1. Familiarity with the Vision Transformer architecture
2. Familiarity with the self-attention algorithm
3. Practice with PyTorch matrix operations



### Tasks
1. Implement multi-head self-attention
2. Incorporate that into a ViT

### Runtime Acceleration
Colab limits GPU usage, so set `device` below as `'cpu'` and change your runtime to CPU as well (Runtime > Change runtime type) when you're developing, and only change it to `'cuda'` (and your runtime to GPU) when you're ready to train.

In [5]:
#device = 'cpu'
device = 'cuda'

### Multi-head self-attention
Begin by implementing multiheaded self-attention. Do **not** use any `for` loops, and instead put all of the calculations into [batch matrix multiplications](https://pytorch.org/docs/stable/generated/torch.bmm.html) or [Linear layers](https://pytorch.org/docs/stable/generated/torch.nn.Linear.html).

Useful references include the lecture slides on transformers and ViTs, and the [illustrated transformer](https://jalammar.github.io/illustrated-transformer/) blog post.
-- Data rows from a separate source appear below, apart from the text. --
/-! ### The link, the ports and start-up -/

/-- A port takes nothing while its reset input or the rack reset is held, and answers NOT_READY during the load;
STATUS is answered then as well (R178, R189, R190). UNKNOWN_COMMAND is answered UNKNOWN, during the load as well, and
a discarded transaction leaves the link IDLE and nothing else changed (R177, R178, R179); on a link that is not open
neither has any effect (R189, R190). MODEL: a command stands for the chip-select period it comes in, so it leaves chip
select active and the link ANSWERING, and a discarded transaction leaves both ended, log entry 19. The KT36 sends 00h
up to and with the turnaround of a transaction, then the status byte, the result length low byte first and the result
bytes, and 00h after them (R176, R177). -/
def Obligations.UntakenTransactionsHaveNoEffect : Prop :=
  (∀ (c : Instr) (p : Port) (ps : List Byte) (s : State),
     (callOf c = some (p, ps) ∨ c = .status p ps → s.linkOpen p = false → exec c s = .next s) ∧
     (callOf c = some (p, ps) → s.linkOpen p = true → s.isReady = false → exec c s = answered s p .notReady [])) ∧
  (∀ (p : Port) (s : State), s.linkOpen p = true →
     (∀ code ps, exec (.unknownCommand p code ps) s = answered s p .unknown []) ∧
     (∀ bytes, exec (.linkTransactionDiscarded p bytes) s =
       .next (s.setPort p { s.port p with link := .idle, select := false }))) ∧
  (∀ (p : Port) (s : State), s.linkOpen p = false →
     (∀ code ps, exec (.unknownCommand p code ps) s = .next s) ∧
     (∀ bytes, exec (.linkTransactionDiscarded p bytes) s = .next s)) ∧
  (∀ (p : Port) (s : State) (a : Answer), (s.answer p a).port p = { s.port p with link := .answering a, select := true }) ∧
  (∀ (lp : Nat) (a : Answer) (n : Nat), a.result.length < 65536 →
     (n < 5 + lp → transactionByte lp a n = 0) ∧ transactionByte lp a (5 + lp) = a.status.code ∧
     word16 (transactionByte lp a (6 + lp)) (transactionByte lp a (7 + lp)) = BitVec.ofNat 16 a.result.length ∧
     (∀ i, transactionByte lp a (8 + lp + i) = a.result.getD i 0))

/-- A command whose status is neither OK nor ACCEPTED has no effect and no result (R178). -/
def Obligations.RefusedCommandHasNoEffect : Prop :=
  ∀ (c : Instr) (p : Port) (ps : List Byte) (s t : State) (a : Answer), callOf c = some (p, ps) → s.takes p →
    exec c s = .next t → (t.port p).link = .answering a → a.status ≠ .ok → a.status ≠ .accepted →
      t = s.answer p a ∧ a.result = []

/-- A parameter length or an index out of range gives BAD_PARAM, and so does every length above 256 (R177, R178):
commands of one index, commands without parameters, commands whose first bytes are indexes, commands whose length is
fixed, and commands whose length a field gives and that are shorter than the shortest one. -/
def Obligations.LengthAndIndexChecks : Prop :=
  ∀ (p : Port) (ps : List Byte) (s : State), s.takes p →
    (∀ x ∈ oneIndexCommands, (∀ b, ps = [b] → x.2 ≤ b.toNat) → exec (x.1 p ps) s = answered s p .badParam []) ∧
    (∀ x ∈ plainCommands, ps ≠ [] → exec (x p ps) s = answered s p .badParam []) ∧
    (∀ x ∈ leadingIndexes, (∃ (i : Nat) (b : Byte) (n : Nat), ps[i]? = some b ∧ x.2[i]? = some n ∧ n ≤ b.toNat) →
      exec (x.1 p ps) s = answered s p .badParam []) ∧
    (∀ x ∈ fixedLengths, ps.length ≠ x.2 → exec (x.1 p ps) s = answered s p .badParam []) ∧
    (∀ x ∈ shortestLengths, ps.length < x.2 → exec (x.1 p ps) s = answered s p .badParam []) ∧
    (∀ c, callOf c = some (p, ps) → 256 < ps.length → exec c s = answered s p .badParam [])

/-- A changing seat command from a port that does not own the seat is refused NOT_OWNER, and CLEAR_FAULT and
CLEAR_RESULTS are refused to the other port of an owned seat (R13). -/
def Obligations.OwnershipIsChecked : Prop :=
  ∀ (p : Port) (k : Fin 4) (s : State), s.takes p →
    (∀ c, ownerCommand c = some (p, k) → (s.record k).owner ≠ some p → exec c s = answered s p .notOwner []) ∧
    ((s.record k).owner = some (otherPort p) →
      exec (.clearFault p [byteOf k.val]) s = answered s p .notOwner [] ∧
      exec (.clearResults p [byteOf k.val]) s = answered s p .notOwner [])
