-- ==== Sys2Proof/Laws/State.lean ====
section
/-! SUPPORT. What each update of the state leaves unchanged, field by field and record by record, and what it
writes: all true by definition, so that no later proof unfolds a record update. -/

namespace Sys2Proof
namespace Machine

/-- What `setSeat` leaves unchanged. -/
@[simp] theorem setSeat_keeps (s : State) (j : Fin 4) (x : Seat) :
    (s.setSeat j x).pending = s.pending ∧ (s.setSeat j x).draws = s.draws ∧ (s.setSeat j x).bindings = s.bindings ∧
    (s.setSeat j x).clock = s.clock ∧ (s.setSeat j x).loader = s.loader ∧ (s.setSeat j x).eeprom = s.eeprom ∧
    (s.setSeat j x).pattern = s.pattern ∧ (s.setSeat j x).grants = s.grants ∧
    (s.setSeat j x).programs = s.programs ∧ (s.setSeat j x).channels = s.channels ∧
    (s.setSeat j x).limits = s.limits ∧ (s.setSeat j x).calibration = s.calibration ∧
    (s.setSeat j x).slots = s.slots ∧ (s.setSeat j x).inputs = s.inputs ∧ (s.setSeat j x).converter = s.converter ∧
    (s.setSeat j x).rotation = s.rotation ∧ (s.setSeat j x).waitList = s.waitList ∧
    (s.setSeat j x).panel = s.panel ∧ (s.setSeat j x).portA = s.portA ∧ (s.setSeat j x).portB = s.portB ∧
    (∀ c, (s.setSeat j x).channel c = s.channel c) ∧ (∀ m, (s.setSeat j x).slot m = s.slot m) ∧
    (∀ i, (s.setSeat j x).program i = s.program i) ∧ (∀ i, (s.setSeat j x).limit i = s.limit i) ∧
    (∀ i, (s.setSeat j x).cal i = s.cal i) ∧ (∀ r, (s.setSeat j x).grant r = s.grant r) ∧
    (∀ p, (s.setSeat j x).port p = s.port p) ∧ (∀ p, (s.setSeat j x).cursor p = s.cursor p) ∧
    (∀ k, (s.setSeat j x).prompt k = s.prompt k) ∧ (∀ k, (s.setSeat j x).lamp k = s.lamp k) ∧
    (∀ y, (s.setSeat j x).key y = s.key y) ∧ (s.setSeat j x).now = s.now ∧ (s.setSeat j x).isReady = s.isReady := by
  repeat' apply And.intro
  all_goals first | rfl | (intros; rfl)

/-- What `setRecord` leaves unchanged. -/
@[simp] theorem setRecord_keeps (s : State) (j : Fin 4) (x : SeatRecord) :
    (s.setRecord j x).pending = s.pending ∧ (s.setRecord j x).draws = s.draws ∧
    (s.setRecord j x).bindings = s.bindings ∧ (s.setRecord j x).clock = s.clock ∧
    (s.setRecord j x).loader = s.loader ∧ (s.setRecord j x).eeprom = s.eeprom ∧
    (s.setRecord j x).pattern = s.pattern ∧ (s.setRecord j x).grants = s.grants ∧
    (s.setRecord j x).programs = s.programs ∧ (s.setRecord j x).channels = s.channels ∧
    (s.setRecord j x).limits = s.limits ∧ (s.setRecord j x).calibration = s.calibration ∧
    (s.setRecord j x).slots = s.slots ∧ (s.setRecord j x).inputs = s.inputs ∧
    (s.setRecord j x).converter = s.converter ∧ (s.setRecord j x).rotation = s.rotation ∧
    (s.setRecord j x).waitList = s.waitList ∧ (s.setRecord j x).panel = s.panel ∧
    (s.setRecord j x).portA = s.portA ∧ (s.setRecord j x).portB = s.portB ∧
    (∀ c, (s.setRecord j x).channel c = s.channel c) ∧ (∀ m, (s.setRecord j x).slot m = s.slot m) ∧
    (∀ i, (s.setRecord j x).program i = s.program i) ∧ (∀ i, (s.setRecord j x).limit i = s.limit i) ∧
    (∀ i, (s.setRecord j x).cal i = s.cal i) ∧ (∀ r, (s.setRecord j x).grant r = s.grant r) ∧
    (∀ p, (s.setRecord j x).port p = s.port p) ∧ (∀ p, (s.setRecord j x).cursor p = s.cursor p) ∧
    (∀ k, (s.setRecord j x).prompt k = s.prompt k) ∧ (∀ k, (s.setRecord j x).lamp k = s.lamp k) ∧
    (∀ y, (s.setRecord j x).key y = s.key y) ∧ (s.setRecord j x).now = s.now ∧
    (s.setRecord j x).isReady = s.isReady := by
  repeat' apply And.intro
  all_goals first | rfl | (intros; rfl)
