-- ==== Sys2Proof/Laws/Commands.lean ====
section
/-! SUPPORT. What a link command and an event answer, said once: the checks every command passes, the operand bytes
of a value in range, a due or not due event, and the permutation behind an order the spec leaves open. -/

namespace Sys2Proof
namespace Machine

variable {p : Port} {s : State}

/-! ### The checks of a command (R178) -/

theorem State.takes.open (h : s.takes p) : s.linkOpen p = true := h.1

theorem State.takes.ready (h : s.takes p) : s.isReady = true := h.2

theorem command_closed (h : s.linkOpen p = false) (body : State × Answer) : command p s body = .next s := by
  simp [command, h]

theorem command_notReady (ho : s.linkOpen p = true) (hr : s.isReady = false) (body : State × Answer) :
    command p s body = answered s p .notReady [] := by
  simp [command, ho, hr, answered]

theorem command_taken (h : s.takes p) (body : State × Answer) : command p s body = .next (body.1.answer p body.2) := by
  simp [command, h.1, h.2]

theorem command_taken_pair (h : s.takes p) (t : State) (st : Status) (bytes : List Byte) :
    command p s (t, { status := st, result := bytes }) = answered t p st bytes := by
  simp [command_taken h, answered]

@[simp] theorem withArg_none {α : Type} (body : α → State × Answer) :
    withArg s none body = (s, { status := .badParam, result := [] }) := rfl

@[simp] theorem withArg_some {α : Type} (x : α) (body : α → State × Answer) : withArg s (some x) body = body x := rfl

theorem ifOwner_owner {k : Fin 4} (h : (s.record k).owner = some p) (body : State × Answer) :
    ifOwner s p k body = body := by simp [ifOwner, h]

theorem ifOwner_other {k : Fin 4} (h : (s.record k).owner ≠ some p) (body : State × Answer) :
    ifOwner s p k body = (s, { status := .notOwner, result := [] }) := by simp [ifOwner, h, refuse]

theorem ifOwnerOrFree_taken {k : Fin 4} (h : (s.record k).owner ≠ some (otherPort p)) (body : State × Answer) :
    ifOwnerOrFree s p k body = body := by simp [ifOwnerOrFree, h]

theorem ifOwnerOrFree_other {k : Fin 4} (h : (s.record k).owner = some (otherPort p)) (body : State × Answer) :
    ifOwnerOrFree s p k body = (s, { status := .notOwner, result := [] }) := by simp [ifOwnerOrFree, h, refuse]

@[simp] theorem require_true (st : Status) (body : State × Answer) : require s true st body = body := rfl

@[simp] theorem require_false (st : Status) (body : State × Answer) :
    require s false st body = (s, { status := st, result := [] }) := rfl

theorem ne_otherPort {o : Option Port} (h : o = some p) : o ≠ some (otherPort p) := by
  subst h; cases p <;> simp [otherPort]

/-! ### Events -/

@[simp] theorem whenDue_true (t : State) : whenDue s true t = .next t := rfl

@[simp] theorem whenDue_false (t : State) : whenDue s false t = .next s := rfl

/-! ### Operand bytes of values in range (R180) -/

theorem byteOf_toNat {n : Nat} (h : n < 256) : (byteOf n).toNat = n := by
  simp only [byteOf, BitVec.toNat_ofNat]; omega

theorem byteOf_toNat_self (b : Byte) : byteOf b.toNat = b := by simp [byteOf]

theorem finArg_byteOf {n : Nat} (h : n ≤ 256) (k : Fin n) : finArg n (byteOf k.val) = some k := by
  have hk : (byteOf k.val).toNat = k.val := byteOf_toNat (by omega)
  simp [finArg, hk]

theorem finArg_none {n : Nat} {b : Byte} (h : n ≤ b.toNat) : finArg n b = none := by
  simp [finArg, Nat.not_lt.mpr h]

theorem indexArg_byteOf {n : Nat} (h : n ≤ 256) (k : Fin n) : indexArg n [byteOf k.val] = some k := finArg_byteOf h k

theorem indexPairArg_byteOf {n m : Nat} (hn : n ≤ 256) (hm : m ≤ 256) (k : Fin n) (f : Fin m) :
    indexPairArg n m [byteOf k.val, byteOf f.val] = some (k, f) := by
  simp [indexPairArg, finArg_byteOf hn, finArg_byteOf hm]

theorem indexArg_none {n : Nat} {ps : List Byte} (h : ∀ b, ps = [b] → n ≤ b.toNat) : indexArg n ps = none := by
  match ps with
  | [] => rfl
  | [b] => exact finArg_none (h b rfl)
  | _ :: _ :: _ => rfl

theorem noArg_none {ps : List Byte} (h : ps ≠ []) : noArg ps = none := by
  cases ps with
  | nil => exact absurd rfl h
  | cons => rfl

theorem flagArg_ite (b : Bool) : flagArg (if b then 1 else 0) = some b := by cases b <;> rfl

theorem word16_toNat (lo hi : Byte) : (word16 lo hi).toNat = lo.toNat + 256 * hi.toNat := by
  simp only [word16, BitVec.toNat_append]
  have := lo.isLt
  rw [Nat.shiftLeft_eq, Nat.mul_comm, ← Nat.two_pow_add_eq_or_of_lt (by omega)]
  omega

/-- A number spelled low byte first is read back. -/
theorem word16_bytes (n : Nat) : word16 (byteOf n) (byteOf (n / 256)) = BitVec.ofNat 16 n := by
  apply BitVec.eq_of_toNat_eq
  simp only [word16_toNat, byteOf, BitVec.toNat_ofNat]
  omega

theorem word16_bytes_toNat {n : Nat} (h : n < 65536) : (word16 (byteOf n) (byteOf (n / 256))).toNat = n := by
  rw [word16_bytes, BitVec.toNat_ofNat]; omega

/-! ### Orders the spec leaves open -/

/-- An open order takes every element, and no other, once. -/
theorem shuffle_perm {α : Type} : ∀ (n : Nat) (xs : List α), (shuffle xs.length n xs).Perm xs := by
  suffices h : ∀ (f n : Nat) (xs : List α), (shuffle f n xs).Perm xs from fun n xs => h _ n xs
  intro f
  induction f with
  | zero => intro n xs; simp [shuffle]
  | succ f ih =>
    intro n xs
    match xs with
    | [] => simp [shuffle]
    | [x] => simp [shuffle]
    | x :: y :: rest =>
      have hlt : Config.freeChoice n % (x :: y :: rest).length < (x :: y :: rest).length :=
        Nat.mod_lt _ (by simp)
      simp only [shuffle, List.getElem?_eq_getElem hlt]
      exact ((ih _ _).cons _).trans (List.getElem_cons_eraseIdx_perm hlt)

theorem inOpenOrder_perm {α : Type} (s : State) (xs : List α) : (s.inOpenOrder xs).Perm xs := shuffle_perm _ xs

end Machine
end Sys2Proof
end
Hint: you are not required to use the exact skeleton code below. Feel free to use `torch.einsum` if you prefer it (this is something you will have to figure out from the PyTorch documentation yourself; this function is somewhat non-intuitive at first but it's extremely powerful once you truly understand how it works!).


In [2]:
import torch.nn.functional as F
from torch import nn
import torch

class MSA(nn.Module):
  def __init__(self, input_dim, embed_dim, num_heads):
    '''
    input_dim: Dimension of input token embeddings
    embed_dim: Dimension of internal key, query, and value embeddings
    num_heads: Number of self-attention heads
    '''

    super().__init__()

    self.input_dim = input_dim
    self.embed_dim = embed_dim
    self.num_heads = num_heads

    self.K_embed = nn.Linear(input_dim, embed_dim, bias=False)
    self.Q_embed = nn.Linear(input_dim, embed_dim, bias=False)
    self.V_embed = nn.Linear(input_dim, embed_dim, bias=False)
    self.out_embed = nn.Linear(embed_dim, embed_dim, bias=False)

  def forward(self, x):
    '''
    x: input of shape (batch_size, max_length, input_dim)
    return: output of shape (batch_size, max_length, embed_dim)
    '''

    batch_size, max_length, given_input_dim = x.shape
    assert given_input_dim == self.input_dim
    assert max_length % self.num_heads == 0

    # You shouldn't need to initialize any new modules. Everything you need is
    # already in __init__

    # HINT: If you're stuck on how to handle multiple heads without for loops, try to
    # reshape matrix such that the batch_size is num_heads * batch_size
    # e.g. if you have two heads, you'd be doing self-attention twice per instance
    # in the batch, so you essentially have batch_size * 2

    # HINT 2: Feel free to reference: https://d2l.ai/chapter_attention-mechanisms-and-transformers/multihead-attention.html
    # although make sure you understand what each command does

    # this implementation projects KQV before splitting into multiple heads
    # but you can also split into multiple heads first

    # compute KQV as a whole, embedding and
    x = x.reshape(batch_size * max_length, -1)
    K = self.K_embed(x).reshape(batch_size, max_length, self.embed_dim) # (batch_size, max_length, embed_dim)
    Q = self.Q_embed(x).reshape(batch_size, max_length, self.embed_dim)
    V = self.V_embed(x).reshape(batch_size, max_length, self.embed_dim)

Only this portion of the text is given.